In February 1984, Dr. Healy became deputy director of the Office of Science and Technology Policy at the White House. Her appointment, made by President Reagan and confirmed by the Senate in June of 1984, involved her heavily in life science and regulatory issues at the Federal level. She served as chairman of the White House Cabinet Working Group on Biotechnology, was executive secretary of the White House Science Council's Panel on the Health of Universities, and served as member of several advisory groups, including the councils of the NHLBI, NCI, as well as the White House Working Group on Health Policy and Economics. From June 1976 until February 1984, she was professor of medicine at Johns Hopkins University School of Medicine and Hospital, where she also had clinical responsibilities, directed a program in cardiovascular research, and was director of the coronary care unit. In addition to serving on the medical school faculty, she assumed the role of assistant dean for postdoctoral programs and faculty development.
Among her other professional affiliations, Dr.

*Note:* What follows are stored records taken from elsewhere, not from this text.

-- ==== Sys2Proof/Safety.lean ====
section
/-!
DEFINITION. What claims are stated in: which operation the host may invoke when (R127, R230), the states such runs
reach, what a safe run is, and the invariants of the machine (R27, R250, R285).
-/

namespace Sys2Proof.Machine

/-! ### Runs (R127) -/

/-- Where the host is in a run: whether LOAD is still admitted (R231: once, after RESET, before the first CYCLE). -/
inductive Phase where
  /-- After RESET, before LOAD and before the first CYCLE. -/
  | fresh
  /-- After LOAD or the first CYCLE. -/
  | running
deriving DecidableEq, Repr

/-- Whether the host may invoke an operation, and where it is afterwards. RESET starts anew at any time (R280); LOAD
comes at most once after it and before the first CYCLE (R231, U23); without LOAD the machine is still defined (R282). -/
def Operation.admitted : Phase → Operation → Option Phase
  | _, .reset => some .fresh
  | .fresh, .load _ => some .running
  | .running, .load _ => none
  | _, .cycle => some .running
  | ph, .tick => some ph
  | ph, .key _ _ => some ph
  | ph, .redrawAck => some ph

/-- The states a run reaches (R127): from a machine just created, with whatever parameters (R10) and
whatever draws before, by admitted operations. -/
inductive Reachable : Phase → State → Prop where
  | created (p : Config.Params) (n : Nat) : Reachable .fresh { State.resetWith p with drawCount := n }
  | operation {ph ph' : Phase} {s s' : State} (op : Operation) (reached : Reachable ph s)
      (admitted : op.admitted ph = some ph') (performed : perform op s = .next s') : Reachable ph' s'

/-- A safe state: no fatal error has been raised (R250, R256). A claim about a program proves or assumes this of every
state of its run. -/
def State.safe (s : State) : Prop := s.fault = none

/-! ### Invariants -/

/-- The information word agrees with its cause (R250): the `pc`, 16, 0, an address from 0x1000 up, a register value
above 15. -/
def FaultRecord.wf (r : FaultRecord) : Bool :=
  match r.cause with
  | .fetchOutOfBounds => decide (0xFFE < r.info.toNat ∧ r.info.toNat ≤ 0x10FE)
  | .stackOverflow => r.info == 16
  | .stackUnderflow => r.info == 0
  | .addressOutOfBounds => decide (0x1000 ≤ r.info.toNat)
  | .keyIndexOutOfRange => decide (15 < r.info.toNat ∧ r.info.toNat ≤ 255)

/-- The ranges of R27 and R250: `pc` never exceeds 0x10FE, no stack entry exceeds 0x1000, and the fault record, if there
is one, is one that R250 admits. -/
structure State.InRange (s : State) : Prop where
  pc_le : s.pc.toNat ≤ 0x10FE
  stack_le : ∀ k : Fin 16, s.stack[k].toNat ≤ 0x1000
  fault_wf : ∀ r, s.fault = some r → r.wf = true

/-- The invariant of the machine: memory keeps its canonical form, and the ranges hold. -/
structure State.Inv (s : State) : Prop where
  mem_wf : s.mem.wf = true
  inRange : s.InRange

/-! ### What the rules' tables say of the instructions -/

/-- Whether the table of R23 lets an instruction write register `r`: its destination, VF as a flag, the registers a
block load covers. -/
def mayWriteReg (i : Instr) (r : Reg) : Bool :=
  match i with
  | .ldImm x _ | .addImm x _ | .rnd x _ => r == x
  | .ldReg x _ | .orReg x _ | .andReg x _ | .xorReg x _ => r == x
  | .addReg x _ | .sub x _ | .shr x _ | .subn x _ | .shl x _ => r == x || r == Reg.VF
  | .drw _ _ _ => r == Reg.VF
  | .ldRegDt x | .ldRegKey x => r == x
  | .loadRegs x => decide (r ≤ x)
  | .cls _ | .ret _ | .jp _ | .call _ | .seImm _ _ | .sneImm _ _ | .seReg _ _ _ | .sneReg _ _ _ => false
  | .ldI _ | .jpV0 _ | .skp _ | .sknp _ | .ldDt _ | .ldSt _ | .addI _ | .ldFont _ | .ldBcd _ | .storeRegs _ => false
  | .nop0 _ | .nop8 _ | .nopE _ | .nopF _ => false

/-- The instructions R124 excepts whatever the state: control flow and skips. -/
def changesFlow : Instr → Bool
  | .jp _ | .call _ | .ret _ | .jpV0 _ => true
  | .seImm _ _ | .sneImm _ _ | .seReg _ _ _ | .sneReg _ _ _ | .skp _ | .sknp _ => true
  | .cls _ | .ldImm _ _ | .addImm _ _ | .ldReg _ _ | .orReg _ _ | .andReg _ _ | .xorReg _ _ | .addReg _ _ => false
  | .sub _ _ | .shr _ _ | .subn _ _ | .shl _ _ | .ldI _ | .rnd _ _ | .drw _ _ _ | .ldRegDt _ | .ldRegKey _ => false
  | .ldDt _ | .ldSt _ | .addI _ | .ldFont _ | .ldBcd _ | .storeRegs _ | .loadRegs _ => false
  | .nop0 _ | .nop8 _ | .nopE _ | .nopF _ => false

/-- Whether DXYN executed in `s` has a lit sprite bit on the cell of index `i`: the set S of R191. -/
def State.spriteLights (s : State) (x y : Reg) (n : Nibble) (i : Nat) : Prop :=
  ∃ row < n.toNat, ∃ col < 8, (s.mem.read (s.I.toNat + row)).getLsbD (7 - col) = true ∧
    i = ((s.V[y].toNat + row) % 32) * 64 + (s.V[x].toNat + col) % 64

end Sys2Proof.Machine
end

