-- ==== Sys2Proof/Certificates/Slice0/Obligations.lean ====
section
/-!
DEFINITION. The statements for the provers. Each docstring names the rule or the section of spec/ it formalises; where a
clause rests on a decision the spec marks as its own (D<n>) or on a log entry, the docstring says so.
-/

open Sys2Proof Sys2Proof.Machine

/-! ### Encoding and decoding -/

/-- 30_encoding.md sections 1 to 5: no operand, ignored or unread bit of a well-formed instruction is lost. -/
def Obligations.DecodeOfEncodeIsIdentity : Prop :=
  ∀ i : Instr, i.wf = true → decode (encode i) = i

/-- 30_encoding.md sections 4 and 5: every word decodes to a well-formed instruction whose word it is. -/
def Obligations.EncodeOfDecodeIsIdentity : Prop :=
  ∀ w : Word, (decode w).wf = true ∧ encode (decode w) = w

/-- R100, with the fields read arithmetically: `op = w / 4096`, `X = w / 256 mod 16`, `Y = w / 16 mod 16`,
`N = w mod 16`, `NN = w mod 256`, `NNN = w mod 4096`. -/
def Obligations.DecodeFollowsTheDispatchTable : Prop :=
  ∀ (w : Word) (x y : Reg) (n : Nibble) (nn : Byte) (nnn : Addr12),
    x.val = w.toNat / 256 % 16 → y.val = w.toNat / 16 % 16 → n.toNat = w.toNat % 16 →
    nn.toNat = w.toNat % 256 → nnn.toNat = w.toNat % 4096 →
    (w.toNat / 4096 = 0x0 → decode w =
      if nn = 0xE0 then .cls (BitVec.ofFin x) else if nn = 0xEE then .ret (BitVec.ofFin x) else .nop0 nnn) ∧
    (w.toNat / 4096 = 0x1 → decode w = .jp nnn) ∧
    (w.toNat / 4096 = 0x2 → decode w = .call nnn) ∧
    (w.toNat / 4096 = 0x3 → decode w = .seImm x nn) ∧
    (w.toNat / 4096 = 0x4 → decode w = .sneImm x nn) ∧
    (w.toNat / 4096 = 0x5 → decode w = .seReg x y n) ∧
    (w.toNat / 4096 = 0x6 → decode w = .ldImm x nn) ∧
    (w.toNat / 4096 = 0x7 → decode w = .addImm x nn) ∧
    (w.toNat / 4096 = 0x8 → decode w =
      if n = 0x0 then .ldReg x y else if n = 0x1 then .orReg x y else if n = 0x2 then .andReg x y
      else if n = 0x3 then .xorReg x y else if n = 0x4 then .addReg x y else if n = 0x5 then .sub x y
      else if n = 0x6 then .shr x y else if n = 0x7 then .subn x y else if n = 0xE then .shl x y else .nop8 nnn) ∧
    (w.toNat / 4096 = 0x9 → decode w = .sneReg x y n) ∧
    (w.toNat / 4096 = 0xA → decode w = .ldI nnn) ∧
    (w.toNat / 4096 = 0xB → decode w = .jpV0 nnn) ∧
    (w.toNat / 4096 = 0xC → decode w = .rnd x nn) ∧
    (w.toNat / 4096 = 0xD → decode w = .drw x y n) ∧
    (w.toNat / 4096 = 0xE → decode w = if nn = 0x9E then .skp x else if nn = 0xA1 then .sknp x else .nopE nnn) ∧
    (w.toNat / 4096 = 0xF → decode w =
      if nn = 0x07 then .ldRegDt x else if nn = 0x0A then .ldRegKey x else if nn = 0x15 then .ldDt x
      else if nn = 0x18 then .ldSt x else if nn = 0x1E then .addI x else if nn = 0x29 then .ldFont x
      else if nn = 0x33 then .ldBcd x else if nn = 0x55 then .storeRegs x else if nn = 0x65 then .loadRegs x
      else .nopF nnn)

/-- 30_encoding.md section 4 (which bits a row fixes is the spec's decision D7): the 34 rows do not overlap, a word one
of them selects decodes to that row's instruction, and a word none selects decodes to a no-op. -/
def Obligations.EveryWordSelectsOneRowOrTheNoOp : Prop :=
  ∀ w : Word, opcodeRows.filter (fun row => rowMatches row w) =
    if (decode w).isNoOp then [] else [rowOf (decode w)]

/-- Words of 95_test_vectors.md decode to the instructions they stand for there. -/
def Obligations.SampleWordsDecode : Prop :=
  decode 0x6105 = .ldImm 1 0x05 ∧ decode 0x3105 = .seImm 1 0x05 ∧ decode 0x8014 = .addReg 0 1 ∧
  decode 0x8015 = .sub 0 1 ∧ decode 0xF033 = .ldBcd 0 ∧ decode 0x220A = .call 0x20A ∧ decode 0xD012 = .drw 0 1 2 ∧
  decode 0xE19E = .skp 1 ∧ decode 0x00E0 = .cls 0 ∧ decode 0x0000 = .nop0 0

/-! ### The step: fetch, faults -/

/-- 40_cycle_fetch_dispatch.md section 1 (the fetch bound is the spec's decision D3, log 12): when the two bytes at the
program counter, high byte first, are the word of a well-formed instruction, the step is that instruction's execute
phase in the state whose `ir` holds the word and whose `pc` is the address after it. -/
def Obligations.StepRunsTheDecodedInstruction : Prop :=
  ∀ (s : State) (i : Instr), s.fault = none → s.pc.toNat ≤ 0xFFE → i.wf = true →
    (s.mem.read s.pc.toNat).toNat * 256 + (s.mem.read (s.pc.toNat + 1)).toNat = (encode i).toNat →
    step s = exec i { s with ir := encode i, pc := s.pc + 2 }

/-- R60: `ir[15:8] = mem[pc]` and `ir[7:0] = mem[pc+1]` after every cycle that fetches, whatever instruction it ran; and
the image is loaded verbatim, byte `k` at 0x200 + k. (That a fetch at 0xFFE is legal is the spec's decision D3, log 12.) -/
def Obligations.FetchIsBigEndian : Prop :=
  (∀ s : State, s.fault = none → s.pc.toNat ≤ 0xFFE → ∃ t, step s = .next t ∧
    t.ir.toNat / 256 = (s.mem.read s.pc.toNat).toNat ∧ t.ir.toNat % 256 = (s.mem.read (s.pc.toNat + 1)).toNat) ∧
  (∀ (image : List Byte) (s : State), 1 ≤ image.length → image.length ≤ 3584 → ∃ t, perform (.load image) s = .next t ∧
    ∀ k b, image[k]? = some b → t.mem.read (0x200 + k) = b)

/-- R124: every non-control-flow, non-skip instruction advances `pc` by 2, save FX0A while no key is held, which leaves
it where the cycle found it. (That a fetch at 0xFFE is legal is the spec's decision D3, log 12.) -/
def Obligations.ProgramCounterAdvancesByTwo : Prop :=
  ∀ s : State, s.fault = none → s.pc.toNat ≤ 0xFFE → changesFlow (decode s.fetchWord) = false →
    ∃ t, step s = .next t ∧
      ((∀ x, decode s.fetchWord = .ldRegKey x → ∃ k : Key, s.key[k] = true) → t.pc.toNat = s.pc.toNat + 2) ∧
      ((∃ x, decode s.fetchWord = .ldRegKey x) → (∀ k : Key, s.key[k] = false) → t.pc = s.pc)

/-- 60_exceptions.md section 1, FetchOutOfBounds (the bound is the spec's decision D3, the record its D4; logs 4, 12). -/
def Obligations.FetchOutsideMemoryFaults : Prop :=
  ∀ s : State, s.fault = none → 0xFFE < s.pc.toNat →
    step s = .next { s with fault := some ⟨.fetchOutOfBounds, s.pc⟩ }

/-- 60_exceptions.md section 2 (the spec's decisions D4, D22; logs 4, 28): in the faulted state CYCLE and TICK change
nothing, KEY and REDRAW_ACK write their own flag, RESET clears the fault. -/
def Obligations.FaultedMachineIsInert : Prop :=
  ∀ (s : State) (r : FaultRecord), s.fault = some r →
    step s = .next s ∧ perform .tick s = .next s ∧
    (∀ k held, perform (.key k held) s = .next { s with key := s.key.set k held }) ∧
    perform .redrawAck s = .next { s with redraw := false } ∧
    (∃ t, perform .reset s = .next t ∧ t.fault = none)

/-- 60_exceptions.md section 2 (the spec's decision D4): only RESET clears a fault, and only CYCLE raises one. -/
def Obligations.OnlyResetClearsAndOnlyCycleRaises : Prop :=
  ∀ (op : Operation) (s t : State), perform op s = .next t →
    (∀ r, s.fault = some r → op ≠ .reset → t.fault = some r) ∧
    (s.fault = none → op ≠ .cycle → t.fault = none)

/-- 60_exceptions.md section 2 (the spec's decision D5, log 7): the state after a fault is the state before the cycle
except for `fault` and, for an execute-phase fault, `ir` and `pc`. -/
def Obligations.FaultsArePrecise : Prop :=
  ∀ (s t : State) (r : FaultRecord), s.fault = none → step s = .next t → t.fault = some r →
    (r.cause = .fetchOutOfBounds → t = { s with fault := some r }) ∧
    (r.cause ≠ .fetchOutOfBounds → t = { s with fault := some r, ir := s.fetchWord, pc := s.pc + 2 })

Healy has served on the board of governors of the American College of Cardiology and has been president of the American Federation of Clinical Research (1983-84) and was chairman of its public policy committee for several years. She was president of the American Heart Association in 1988-1989 and has served as a member of its board of directors since 1983. As AHA president, she initiated a women's minority leadership task force and a women and heart disease program that took hold in affiliates nationwide.
She is a member of the Institute of Medicine of NAS. In 1989 she was elected as a member of the board of overseers of Harvard College and has served on the board of trustees of Vassar College. She has also been chairman of the Ohio Council on Research and Economic Development, and served on several other advisory committees and boards, including the Ohio Board of Regents.
Dr. Healy has been active in several Federal advisory groups. Until her NIH appointment, she was a member of the advisory committee to the NIH director. She has been a member of the White House Science Council and chairman of the advisory panel for new developments in biotechnology of the Office of Technology Assessment of the U.S. Congress and a member of the NASA Life Sciences Strategic Planning Study Committee. In 1990 she was appointed to the President's Council of Advisers on Science and Technology (PCAST) and served as its vice chairman. She also chaired the advisory panel for basic research for the 1990s of the Office of Technology Assessment, and served on the special medical advisory committee of the Department of Veterans Affairs.
She received her bachelor's degree from Vassar College in 1965, and her M.D., cum laude, from Harvard Medical School in June 1970. She completed training in internal medicine and cardiology at Johns Hopkins School of Medicine.
Dr. Healy has written extensively in the areas of cardiovascular research and medicine, and has served on the editorial boards of numerous scientific journals.
She stepped down as director of NIH on June 30, 1993, to return to the Cleveland Clinic in Ohio. Dr. Healy was dean of the Ohio State University Medical School and President and Chief Executive Officer of the American Red Cross.